Further, the first Level 1 of the multi-Level semantic segmentation network model adopts data with original resolution, the second Level 2 adopts data after downsampling by 2 times, and the third Level 3 adopts data after downsampling by 4 times;

the main network adopted by the multi-level semantic segmentation network model is a SegNet semantic segmentation network, the left side of the network is an encoder, the network is composed of 5 convolution pooling processes, each of the first two layers comprises two convolution layers, and each of the last three layers comprises three convolution layers;

the right of the network is a decoder which is composed of 5 up-sampling and convolution processes, the first layer and the fourth layer on the right are an up-sampling layer and two convolution layers, the second layer and the third layer are an up-sampling layer and three convolution layers, the fifth layer is an up-sampling layer and two convolution layers, and finally a Softmax layer is added.

Further, each layer of the encoding stage corresponds to each layer of the decoding stage one by one; each up-sampling layer of the decoder corresponds to the maximum pooling layer of the same-level encoder, the up-sampling layer of the decoder uses the index reserved in the maximum pooling process to up-sample the feature map, so that the features of the image classification in the encoding stage are reproduced, dense feature maps are generated, and finally the feature maps are restored to the same size as the original image, and classified by the softmax layer, namely the final segmentation map is generated.

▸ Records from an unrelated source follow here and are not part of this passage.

/-- A COPY of raw tensors in the Orangery, one of no rows, one that names a bad descriptor; its job, with a unit to claim,
to run again, claimed, dropped; the same with its core's arrays fenced. -/
def tensor (rows da : Nat) (et : Nat := 4) : List Byte := natLe 4 0 ++ natLe 1 et ++ natLe 1 0 ++ natLe 2 0x4000 ++ natLe 4 rows ++ natLe 4 2 ++ natLe 4 1 ++
  List.replicate 12 0 ++ natLe 8 da ++ List.replicate 24 0
def copies (rows : Nat) : State := ((queued [wcs 0x11 [orgBase, orgBase + 64]]).wr orgBase (tensor rows (orgBase + 0x100000))).wr
  (orgBase + 64) (tensor rows (orgBase + 0x140000))
def job0 : State := nx (execWcsCopy 3 7 (copies 2))
def jobWith (f : Job → Job) : State := { job0 with hif := { job0.hif with jobs := job0.hif.jobs.map fun (j : Nat × Job) => (j.1, f j.2) } }
def claimed : State := nx (execTileUnitClaim 0 0 job0)
/-- The same with a BF16 DENSE tile of two rows and columns at the source, so that the unit runs; with its job gone. -/
def sourced : State := claimed.wr (orgBase + 0x100000) (3 :: List.replicate 15 0 ++ 3 :: List.replicate 15 0 ++
  [64, 0, 1, 0, 2, 2, 2, 0, 0, 0, 1, 0, 1, 2] ++ List.replicate 18 0 ++ [128, 63])
def jobless : State := { claimed with hif := { claimed.hif with jobs := [] } }
def fencedAll (s : State) : State := s.setFld (.tstFence 0) F.tstFenceMxe 15
theorem witness_TensorCommandsAreDistributed :
    (∀ op ∈ [0x01, 0x02, 0x03, 0x04, 0x05, 0x06, 0x07, 0x08, 0x11], (queued [wcs op []]).nextCmd 3 = some (wcs op [])) ∧
    (queued []).nextCmd 3 = none ∧ job0.dead = false ∧ job0.tsBusy 7 = true ∧ (copies 2).tsBusy 7 = false ∧
    (let s := copies 2; ∃ c, s.nextCmd 3 = some c ∧ (((jobDecode 3 7 c).run).run s).1.toOption.any (fun j => j.units != 0)) ∧
    (let s := copies 0; ∃ c, s.nextCmd 3 = some c ∧ (((jobDecode 3 7 c).run).run s).1.toOption.any (fun j => j.units == 0)) ∧
    (let s := queued [wcs 0x11 [5, 64]]; ∃ c, s.nextCmd 3 = some c ∧ (((jobDecode 3 7 c).run).run s).1.toOption = none) := by
  refine ⟨by decide +kernel, by decide +kernel, by decide +kernel, by decide +kernel, by decide +kernel, ⟨_, rfl, ?_⟩, ⟨_, rfl, ?_⟩, ⟨_, rfl, ?_⟩⟩ <;>
    decide +kernel
/-- A GEMM's unit, which works on the arrays. -/
def gemming : State := nx (execTileUnitClaim 0 0 (nx (execGemm 3 7 (((queued [wcs 1 [orgBase, orgBase, orgBase + 64, 2 ^ 51]]).wr orgBase
  (tensor 2 (orgBase + 0x100000))).wr (orgBase + 64) (tensor 2 (orgBase + 0x140000) 5)))))
theorem witness_unitsOfATensorCommand :
    (tabFind job0.hif.jobs 0).isSome ∧ tabFind job0.hif.jobs 1 = none ∧ job0.fld (.coreMap 0) F.coreMapState = 0 ∧
    outCore.fld (.coreMap 0) F.coreMapState ≠ 0 ∧
    ((tabFind (jobWith fun j => { j with retry := [0] }).hif.jobs 0).any fun j => j.retry == [0]) ∧
    ((tabFind job0.hif.jobs 0).any fun j => j.retry == [] && !j.spent.contains 0) ∧
    ((tabFind (jobWith fun j => { j with spent := [0] }).hif.jobs 0).any fun j => j.retry == [] && j.spent.contains 0) ∧
    (turn 7 1 job0).2 ≠ exhausted ∧ (turn 7 1 (turn 7 1 job0).1).2 = exhausted ∧
    job0.pick 0 = none ∧ (claimed.pick 0).any (fun x => (tabFind claimed.hif.jobs x.job).isSome) ∧
    ((fencedAll gemming).pick 0).any (fencedAll gemming).onArrays ∧ (∀ m < 4, (fencedAll gemming).fenced 0 m = true) ∧ claimed.fenced 0 0 = false := by decide +kernel
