theorem pinEntries_bad {set : Bool} (h : ((checkPins hs).run).run u = (.error f, v)) :
    runAct q id (pinEntries q id set hs) u = failWith q id f v := runAct_bind_error h

variable {set : Bool} (h : ((checkPins hs).run).run u = (.ok (), v))
include h

/-- An UNPIN clears PINNED in every entry. -/
theorem pinEntries_unpin (hset : set = false) : runAct q id (pinEntries q id set hs) u =
    pinSweep (pinEnd q id (hs.foldl (fun s h => s.dirWrite h ((s.dirEnt h).set 53 false)) v)) := by
  subst hset
  exact (runAct_bind_ok h).trans rfl

theorem pinEntries_pin (hset : set = true) {xs : List Unit}
    (hpin : ((hs.mapM (pinOne q id)).run).run v = (.ok xs, w)) :
    runAct q id (pinEntries q id set hs) u = pinSweep (pinEnd q id w) := by
  subst hset
  exact (runAct_bind_ok h).trans (runAct_bind_ok hpin)

theorem pinEntries_fail (hset : set = true) (hpin : ((hs.mapM (pinOne q id)).run).run v = (.error f, w)) :
    runAct q id (pinEntries q id set hs) u = failWith q id f w := by
  subst hset
  exact (runAct_bind_ok h).trans (runAct_bind_error hpin)

end

/-! ### EVENT_WAIT (R349) -/

section
variable {s : State} {q : Nat} {c : WcsCmd}

theorem eventWaitSatisfied_none (h : s.waiting? q = none) : eventWaitSatisfied q s = s := by rw [eventWaitSatisfied, h]
theorem eventWaitTimeout_none (h : s.waiting? q = none) : eventWaitTimeout q s = s := by rw [eventWaitTimeout, h]

theorem hit_eq_true_iff : c.hit s = true ↔ c.w 2 ≤ s.cevent (bitsOf (c.w 1) 11 0) := decide_eq_true_iff

variable (h : s.waiting? q = some c)
include h

theorem eventWaitSatisfied_ends (hhit : c.hit s = true) (hroom : s.d3Full = false) :
    eventWaitSatisfied q s = waitEnd q c s := by
  simp only [eventWaitSatisfied, h, hhit, hroom, Bool.not_false, Bool.and_true, if_true]

theorem eventWaitSatisfied_waits (hno : c.hit s = false ∨ s.d3Full = true) : eventWaitSatisfied q s = s := by
  rw [eventWaitSatisfied, h]
  exact if_neg (by rcases hno with hno | hno <;> simp [hno])

theorem eventWaitTimeout_waits (hno : c.w 3 % 2 ^ 32 = 0 ∨ c.hit s = true) : eventWaitTimeout q s = s := by
  rw [eventWaitTimeout, h]
  exact if_pos hno

/-- The record of an EVENT_WAIT whose time is over. -/
def hangErr (q : Nat) (c : WcsCmd) : Err :=
  { src := qSrc q, code := ecTaskHang, fw := true, detail := [(32, 1, 4), (36, 4, c.w 3 % 2 ^ 32)] }

theorem eventWaitTimeout_ends (hus : c.w 3 % 2 ^ 32 ≠ 0) (hhit : c.hit s = false) : eventWaitTimeout q s =
    haltQueue q ecTaskHang (failCmd q c.id (hangErr q c) (s.advance (c.since + c.w 3 % 2 ^ 32 * usTicks))) := by
  rw [eventWaitTimeout, h]
  exact if_neg (not_or.mpr ⟨hus, by simp [hhit]⟩)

Further, the three-layer network output segmentation map O of the multi-layer semantic segmentation network ₁ ,O ₂ And O ₃ When the segmentation graphs output by the three layers of networks are fused after the images are processed, selecting any one layer of segmentation graph output as priori O _i I=1, 2,3, any one of the divided maps O except the divided map _j The likelihood, j+.i, j= {1,2,3}, is calculated, so the posterior probability is calculated as:

n represents the class of the current pixel, m represents the number of classes; f (F) _ni And B _ni Respectively representing a foreground region and a background region when the category is n; o (O) _ni As a priori i=1, 2,3, o _nj For computing likelihood, j+.i, j= {1,2,3}; in each region, by comparing O _ni And O _nj Likelihood is calculated at the foreground and background of each category.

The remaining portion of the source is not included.